▸ **TASK**
Each entry, as given, must be output unchanged.

▸ **AVAILABLE DATA**
theorem kept_sendReply {a0 a1 s} (h2 : Kept q s) : Kept q (sendReply a0 a1 s) := by
  unfold sendReply
  repeat'
    first
      | (with_reducible assumption)
      | (with_reducible apply kept_queuePacket)

theorem kept_answer {a0 a1 s} (h2 : Kept q s) : Kept q (answer a0 a1 s) := by
  unfold answer
  repeat'
    first
      | (with_reducible assumption)
      | (with_reducible apply kept_sendReply)
      | (with_reducible apply kept_queuePacket)
      | (with_reducible apply kept_setSession)
      | split

theorem kept_serve {op r s} {f : State → Service} (hf : ∀ s, Kept q s → KeptV q (f s)) (h : Kept q s) : Kept q (serve op r f s) := by
  unfold serve
  split
  · exact h
  · rename_i x rest e
    split
    · extract_lets y
      have hy : Kept q y := ⟨h.queue, h.mem, h.regs, h.stalls, h.units⟩
      have hv := hf y hy
      split
      · exact kept_answer hy
      · rename_i p t e
        exact kept_answer (hv p t e)
    · exact h

theorem kept_formatFail {a0 s} (h1 : Kept q s) : Kept q (formatFail a0 s) := by
  unfold formatFail
  repeat'
    first
      | (with_reducible assumption)
      | (extract_lets +onlyGivenNames x; refine (fun (hx : Kept q x) => ?_) ?_; (rotate_left; unfold x; clear x; rotate_left); (try clear_value x); revert x; intro y hy)
      | (with_reducible apply kept_setBit)
      | (with_reducible apply kept_countFld)
      | split
      | (with_reducible (refine Kept.mk ?_ ?_ ?_ ?_ ?_ <;> dsimp only <;> first | exact Kept.queue ‹_› | exact Kept.mem ‹_› | exact Kept.regs ‹_› | exact Kept.stalls ‹_› | exact Kept.units ‹_›))

theorem kept_crcFail {a0 s} (h1 : Kept q s) : Kept q (crcFail a0 s) := by
  unfold crcFail
  repeat'
    first
      | (with_reducible assumption)
      | (extract_lets +onlyGivenNames x; refine (fun (hx : Kept q x) => ?_) ?_; (rotate_left; unfold x; clear x; rotate_left); (try clear_value x); revert x; intro y hy)
      | (with_reducible apply kept_setBit)
      | (with_reducible apply kept_countFld)
      | split
      | (with_reducible (refine Kept.mk ?_ ?_ ?_ ?_ ?_ <;> dsimp only <;> first | exact Kept.queue ‹_› | exact Kept.mem ‹_› | exact Kept.regs ‹_› | exact Kept.stalls ‹_› | exact Kept.units ‹_›))

theorem kept_enter {a0 s} (h1 : Kept q s) : Kept q (enter a0 s) := by
  unfold enter
  repeat'
    first
      | (with_reducible assumption)
      | (with_reducible apply kept_answer)
      | split
      | (with_reducible (refine Kept.mk ?_ ?_ ?_ ?_ ?_ <;> dsimp only <;> first | exact Kept.queue ‹_› | exact Kept.mem ‹_› | exact Kept.regs ‹_› | exact Kept.stalls ‹_› | exact Kept.units ‹_›))

theorem kept_admitCase {a0 a1 a2 a3 s} (h4 : Kept q s) : Kept q (admitCase a0 a1 a2 a3 s) := by
  unfold admitCase
  repeat'
    first
      | (with_reducible assumption)
      | (with_reducible apply kept_sendReply)
      | (with_reducible apply kept_countFld)
      | (with_reducible apply kept_queuePacket)
      | (with_reducible apply kept_enter)
      | (with_reducible apply kept_addFld)
      | (with_reducible apply kept_setSession)
      | split

theorem kept_admitSeq {a0 a1 s} (h2 : Kept q s) : Kept q (admitSeq a0 a1 s) := by
  unfold admitSeq
  repeat'
    first
      | (with_reducible assumption)
      | (with_reducible apply kept_admitCase)

theorem kept_admitPacket {a0 a1 s} (h2 : Kept q s) : Kept q (admitPacket a0 a1 s) := by
  unfold admitPacket
  repeat'
    first
      | (with_reducible assumption)
      | (extract_lets +onlyGivenNames x; (try clear_value x); revert x; intro y)
      | (with_reducible apply kept_formatFail)
      | (with_reducible apply kept_crcFail)
      | (with_reducible apply kept_raise)
      | (with_reducible apply kept_setBit)
      | (with_reducible apply kept_countFld)
      | (with_reducible apply kept_sendReply)
      | (with_reducible apply kept_enter)
      | (with_reducible apply kept_admitSeq)
      | split

theorem kept_rxFree {p s} (h : Kept q s) : Kept q (rxFree p s) := by
  unfold rxFree
  generalize creditsOf p.bytes.length = n
  split
  · exact kept_freeCredits h
  · exact h

theorem kept_packetAdmission {a0 a1 s} (h2 : Kept q s) : Kept q (packetAdmission a0 a1 s) := by
  unfold packetAdmission
  repeat'
    first
      | (with_reducible assumption)
      | (with_reducible apply kept_admitPacket)
      | (with_reducible apply kept_rxFree)
      | split
      | (with_reducible (refine Kept.mk ?_ ?_ ?_ ?_ ?_ <;> dsimp only <;> first | exact Kept.queue ‹_› | exact Kept.mem ‹_› | exact Kept.regs ‹_› | exact Kept.stalls ‹_› | exact Kept.units ‹_›))

theorem kept_execPacketAdmission {a0 a1 s} (h2 : Kept q s) : KeptR q (execPacketAdmission a0 a1 s) := by
  unfold execPacketAdmission
  refine keptR_next ?_
  repeat'
    first
      | (with_reducible assumption)
      | (with_reducible apply kept_packetAdmission)

theorem kept_sendNotice {a0 a1 s} (h2 : Kept q s) : Kept q (sendNotice a0 a1 s) := by
  unfold sendNotice
  repeat'
    first
      | (with_reducible assumption)
      | (with_reducible apply kept_setSession)
      | (with_reducible apply kept_queuePacket)
      | (with_reducible apply kept_ite)

theorem kept_setPending {a0 s} (h1 : Kept q s) : Kept q (setPending a0 s) := by
  unfold setPending
  repeat'
    first
      | (with_reducible assumption)
      | (with_reducible apply kept_setFld)
      | (with_reducible apply kept_sendOut)
      | (with_reducible apply kept_ite)

theorem kept_eventLogWrite {a0 s} (h1 : Kept q s) : Kept q (eventLogWrite a0 s) := by
  unfold eventLogWrite
  repeat'
    first
      | (with_reducible assumption)
      | (extract_lets +onlyGivenNames x; refine (fun (hx : Kept q x) => ?_) ?_; (rotate_left; unfold x; clear x; rotate_left); (try clear_value x); revert x; intro y hy)
      | (extract_lets +onlyGivenNames x; (try clear_value x); revert x; intro y)
      | (with_reducible apply kept_setFld)
      | (with_reducible apply kept_setPending)
      | (with_reducible apply kept_sendNotice)
      | (refine kept_forEach (fun _ _ _ => ?_) ?_)
      | split
      | (with_reducible (refine Kept.mk ?_ ?_ ?_ ?_ ?_ <;> dsimp only <;> first | exact Kept.queue ‹_› | exact Kept.mem ‹_› | exact Kept.regs ‹_› | exact Kept.stalls ‹_› | exact Kept.units ‹_›))

theorem kept_execEventLogWrite {a0 s} (h1 : Kept q s) : KeptR q (execEventLogWrite a0 s) := by
  unfold execEventLogWrite
  refine keptR_next ?_
  repeat'
    first
      | (with_reducible assumption)
      | (with_reducible apply kept_eventLogWrite)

▸ **REPLY**
theorem kept_sendReply {a0 a1 s} (h2 : Kept q s) : Kept q (sendReply a0 a1 s) := by
  unfold sendReply
  repeat'
    first
      | (with_reducible assumption)
      | (with_reducible apply kept_queuePacket)

theorem kept_answer {a0 a1 s} (h2 : Kept q s) : Kept q (answer a0 a1 s) := by
  unfold answer
  repeat'
    first
      | (with_reducible assumption)
      | (with_reducible apply kept_sendReply)
      | (with_reducible apply kept_queuePacket)
      | (with_reducible apply kept_setSession)
      | split

theorem kept_serve {op r s} {f : State → Service} (hf : ∀ s, Kept q s → KeptV q (f s)) (h : Kept q s) : Kept q (serve op r f s) := by
  unfold serve
  split
  · exact h
  · rename_i x rest e
    split
    · extract_lets y
      have hy : Kept q y := ⟨h.queue, h.mem, h.regs, h.stalls, h.units⟩
      have hv := hf y hy
      split
      · exact kept_answer hy
      · rename_i p t e
        exact kept_answer (hv p t e)
    · exact h

theorem kept_formatFail {a0 s} (h1 : Kept q s) : Kept q (formatFail a0 s) := by
  unfold formatFail
  repeat'
    first
      | (with_reducible assumption)
      | (extract_lets +onlyGivenNames x; refine (fun (hx : Kept q x) => ?_) ?_; (rotate_left; unfold x; clear x; rotate_left); (try clear_value x); revert x; intro y hy)
      | (with_reducible apply kept_setBit)
      | (with_reducible apply kept_countFld)
      | split
      | (with_reducible (refine Kept.mk ?_ ?_ ?_ ?_ ?_ <;> dsimp only <;> first | exact Kept.queue ‹_› | exact Kept.mem ‹_› | exact Kept.regs ‹_› | exact Kept.stalls ‹_› | exact Kept.units ‹_›))

theorem kept_crcFail {a0 s} (h1 : Kept q s) : Kept q (crcFail a0 s) := by
  unfold crcFail
  repeat'
    first
      | (with_reducible assumption)
      | (extract_lets +onlyGivenNames x; refine (fun (hx : Kept q x) => ?_) ?_; (rotate_left; unfold x; clear x; rotate_left); (try clear_value x); revert x; intro y hy)
      | (with_reducible apply kept_setBit)
      | (with_reducible apply kept_countFld)
      | split
      | (with_reducible (refine Kept.mk ?_ ?_ ?_ ?_ ?_ <;> dsimp only <;> first | exact Kept.queue ‹_› | exact Kept.mem ‹_› | exact Kept.regs ‹_› | exact Kept.stalls ‹_› | exact Kept.units ‹_›))

theorem kept_enter {a0 s} (h1 : Kept q s) : Kept q (enter a0 s) := by
  unfold enter
  repeat'
    first
      | (with_reducible assumption)
      | (with_reducible apply kept_answer)
      | split
      | (with_reducible (refine Kept.mk ?_ ?_ ?_ ?_ ?_ <;> dsimp only <;> first | exact Kept.queue ‹_› | exact Kept.mem ‹_› | exact Kept.regs ‹_› | exact Kept.stalls ‹_› | exact Kept.units ‹_›))

theorem kept_admitCase {a0 a1 a2 a3 s} (h4 : Kept q s) : Kept q (admitCase a0 a1 a2 a3 s) := by
  unfold admitCase
  repeat'
    first
      | (with_reducible assumption)
      | (with_reducible apply kept_sendReply)
      | (with_reducible apply kept_countFld)
      | (with_reducible apply kept_queuePacket)
      | (with_reducible apply kept_enter)
      | (with_reducible apply kept_addFld)
      | (with_reducible apply kept_setSession)
      | split

theorem kept_admitSeq {a0 a1 s} (h2 : Kept q s) : Kept q (admitSeq a0 a1 s) := by
  unfold admitSeq
  repeat'
    first
      | (with_reducible assumption)
      | (with_reducible apply kept_admitCase)

theorem kept_admitPacket {a0 a1 s} (h2 : Kept q s) : Kept q (admitPacket a0 a1 s) := by
  unfold admitPacket
  repeat'
    first
      | (with_reducible assumption)
      | (extract_lets +onlyGivenNames x; (try clear_value x); revert x; intro y)
      | (with_reducible apply kept_formatFail)
      | (with_reducible apply kept_crcFail)
      | (with_reducible apply kept_raise)
      | (with_reducible apply kept_setBit)
      | (with_reducible apply kept_countFld)
      | (with_reducible apply kept_sendReply)
      | (with_reducible apply kept_enter)
      | (with_reducible apply kept_admitSeq)
      | split

theorem kept_rxFree {p s} (h : Kept q s) : Kept q (rxFree p s) := by
  unfold rxFree
  generalize creditsOf p.bytes.length = n
  split
  · exact kept_freeCredits h
  · exact h

theorem kept_packetAdmission {a0 a1 s} (h2 : Kept q s) : Kept q (packetAdmission a0 a1 s) := by
  unfold packetAdmission
  repeat'
    first
      | (with_reducible assumption)
      | (with_reducible apply kept_admitPacket)
      | (with_reducible apply kept_rxFree)
      | split
      | (with_reducible (refine Kept.mk ?_ ?_ ?_ ?_ ?_ <;> dsimp only <;> first | exact Kept.queue ‹_› | exact Kept.mem ‹_› | exact Kept.regs ‹_› | exact Kept.stalls ‹_› | exact Kept.units ‹_›))

theorem kept_execPacketAdmission {a0 a1 s} (h2 : Kept q s) : KeptR q (execPacketAdmission a0 a1 s) := by
  unfold execPacketAdmission
  refine keptR_next ?_
  repeat'
    first
      | (with_reducible assumption)
      | (with_reducible apply kept_packetAdmission)

theorem kept_sendNotice {a0 a1 s} (h2 : Kept q s) : Kept q (sendNotice a0 a1 s) := by
  unfold sendNotice
  repeat'
    first
      | (with_reducible assumption)
      | (with_reducible apply kept_setSession)
      | (with_reducible apply kept_queuePacket)
      | (with_reducible apply kept_ite)

theorem kept_setPending {a0 s} (h1 : Kept q s) : Kept q (setPending a0 s) := by
  unfold setPending
  repeat'
    first
      | (with_reducible assumption)
      | (with_reducible apply kept_setFld)
      | (with_reducible apply kept_sendOut)
      | (with_reducible apply kept_ite)

theorem kept_eventLogWrite {a0 s} (h1 : Kept q s) : Kept q (eventLogWrite a0 s) := by
  unfold eventLogWrite
  repeat'
    first
      | (with_reducible assumption)
      | (extract_lets +onlyGivenNames x; refine (fun (hx : Kept q x) => ?_) ?_; (rotate_left; unfold x; clear x; rotate_left); (try clear_value x); revert x; intro y hy)
      | (extract_lets +onlyGivenNames x; (try clear_value x); revert x; intro y)
      | (with_reducible apply kept_setFld)
      | (with_reducible apply kept_setPending)
      | (with_reducible apply kept_sendNotice)
      | (refine kept_forEach (fun _ _ _ => ?_) ?_)
      | split
      | (with_reducible (refine Kept.mk ?_ ?_ ?_ ?_ ?_ <;> dsimp only <;> first | exact Kept.queue ‹_› | exact Kept.mem ‹_› | exact Kept.regs ‹_› | exact Kept.stalls ‹_› | exact Kept.units ‹_›))

theorem kept_execEventLogWrite {a0 s} (h1 : Kept q s) : KeptR q (execEventLogWrite a0 s) := by
  unfold execEventLogWrite
  refine keptR_next ?_
  repeat'
    first
      | (with_reducible assumption)
      | (with_reducible apply kept_eventLogWrite)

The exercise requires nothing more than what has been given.